Given records below:

/-! ### Step 5: the other pens' copies -/

/-- Compare one word of the lowest pen's inkwells with the same word of pen `q`. -/
def copyWord (q cpa addr : Nat) (s : State) : Option SetupFault × State :=
  let b := inkBase q + cpa % 0x80000
  if !s.bankReady b then (some ⟨0x0B04, setupWord cpa, addr⟩, s)
  else
    let x := s.readWord (s.readAt cpa) (enginePort cpa)
    let y := x.2.readWord (x.2.readAt b) (enginePort b)
    (match x.1, y.1 with
     | some u, some w => if u = w then none else some ⟨0x070C, setupWord cpa, addr⟩
     | _, _ => some ⟨0x0A, setupWord cpa, addr⟩, y.2)

/-- Compare word `i` from a CPA on. -/
def wordCheck (q cpa addr size i : Nat) (s : State) : Option SetupFault × State := copyWord q (cpa + 8 * i) (addr + i * size) s

/-- Compare `n` words from a CPA on, which the partition sees from an address on, with those of pen `q`. -/
def wordsCheck (q cpa addr size n : Nat) (s : State) : Option SetupFault × State :=
  scan (wordCheck q cpa addr size) (upTo n) s

/-- Compare one table of the walk with that of pen `q`. -/
def tableCheck (q : Nat) (x : Nat × Nat × Nat) (s : State) : Option SetupFault × State :=
  wordsCheck q x.1 x.2.2 (leafSize x.2.1) 512 s

/-- Compare the tables of the walk with those of pen `q`. -/
def tablesCheck (v : Visited) (q : Nat) (s : State) : Option SetupFault × State :=
  scan (tableCheck q) (v.filter (fun x => isInk x.1)) s

/-- Compare one table window of pen `home` with that of pen `q`. -/
def winCheck (home q : Nat) (w : TabWin) (s : State) : Option SetupFault × State :=
  wordsCheck q (inkBase home + w.cpa) w.ipa 8 (512 * w.pages) s

/-- Compare the table windows of pen `home` with those of pen `q`. -/
def winsCheck (ws : List TabWin) (home q : Nat) (s : State) : Option SetupFault × State :=
  scan (winCheck home q) (ws.filter (·.loc)) s

/-- Compare tables, then windows, with those of each other pen of the mask, ascending. -/
def State.copiesCheck (s : State) (part home : Nat) (mask : Word) (v : Visited) : Option SetupFault × State :=
  scan (fun (q : Nat) t =>
    let r := tablesCheck v q t
    match r.1 with
    | some f => (some f, r.2)
    | none => winsCheck (s.tabWins part) home q r.2) ((pensIn mask).filter (fun q => q ≠ home)) s

/-! ### Steps 6 and 7 (R220, R237) -/

/-- FLY_VA does not map the top page as R220 asks. -/
def State.flyCheck (s : State) (part home : Nat) : Option SetupFault × State :=
  let va := s.pxWord part 1
  let m := s.s1Mode part
  if va.toNat % 4096 ≠ 0 || !canonical va (39 + 9 * m) then (some ⟨0x0706, 0, va.toNat⟩, s)
  else
    let r := s1Find part home va.toNat (2 + m) (bitsOf (s.ptWord part 0) 12 45 * 4096) s
    match r.1 with
    | .error x => (some (WalkEnd.fault x 0x0706 va.toNat), r.2)
    | .ok l1 =>
      if !bitAt l1.word 3 then (some ⟨0x0706, setupWord l1.cpa, va.toNat⟩, r.2)
      else
        let q := r.2.ipaLeaf part home (bitsOf l1.word 12 45 * 4096 + va.toNat % leafSize l1.level)
        (match q.1 with
         | .error x => some (WalkEnd.fault x 0x0706 va.toNat)
         | .ok l2 =>
           if bitAt l2.word 7 && !bitAt l2.word 6 && bitAt l2.word 3 && bitsOf l2.word 12 7 = 0x3F then none
           else some ⟨0x0706, setupWord l2.cpa, va.toNat⟩, q.2)

/-- The gate table is out of place. -/
def State.gateCheck (s : State) (part : Nat) : Option SetupFault :=
  let w := s.pxWord part 0
  let off := bitsOf w 3 15 * 8
  let n := bitsOf w 32 9
  if off % 32 = 0 && n ≤ 256 && off + 32 * n ≤ 0x3FE00 then none else some ⟨0x0707, 2 ^ 63 + off, 0⟩

/-! ### The command -/

/-- Steps 6 and 7. -/
def State.lastChecks (s : State) (part home : Nat) : Option SetupFault × State :=
  let x := s.flyCheck part home
  match x.1 with
  | some f => (some f, x.2)
  | none => (x.2.gateCheck part, x.2)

End of Given records.

■ Task details
Above are the lines; repeat exactly the ones from the line containing "cpa, addr⟩, y.2)" down to the line containing "one table of", both inclusive.

■ Answer box
     | _, _ => some ⟨0x0A, setupWord cpa, addr⟩, y.2)

/-- Compare word `i` from a CPA on. -/
def wordCheck (q cpa addr size i : Nat) (s : State) : Option SetupFault × State := copyWord q (cpa + 8 * i) (addr + i * size) s

/-- Compare `n` words from a CPA on, which the partition sees from an address on, with those of pen `q`. -/
def wordsCheck (q cpa addr size n : Nat) (s : State) : Option SetupFault × State :=
  scan (wordCheck q cpa addr size) (upTo n) s

/-- Compare one table of the walk with that of pen `q`. -/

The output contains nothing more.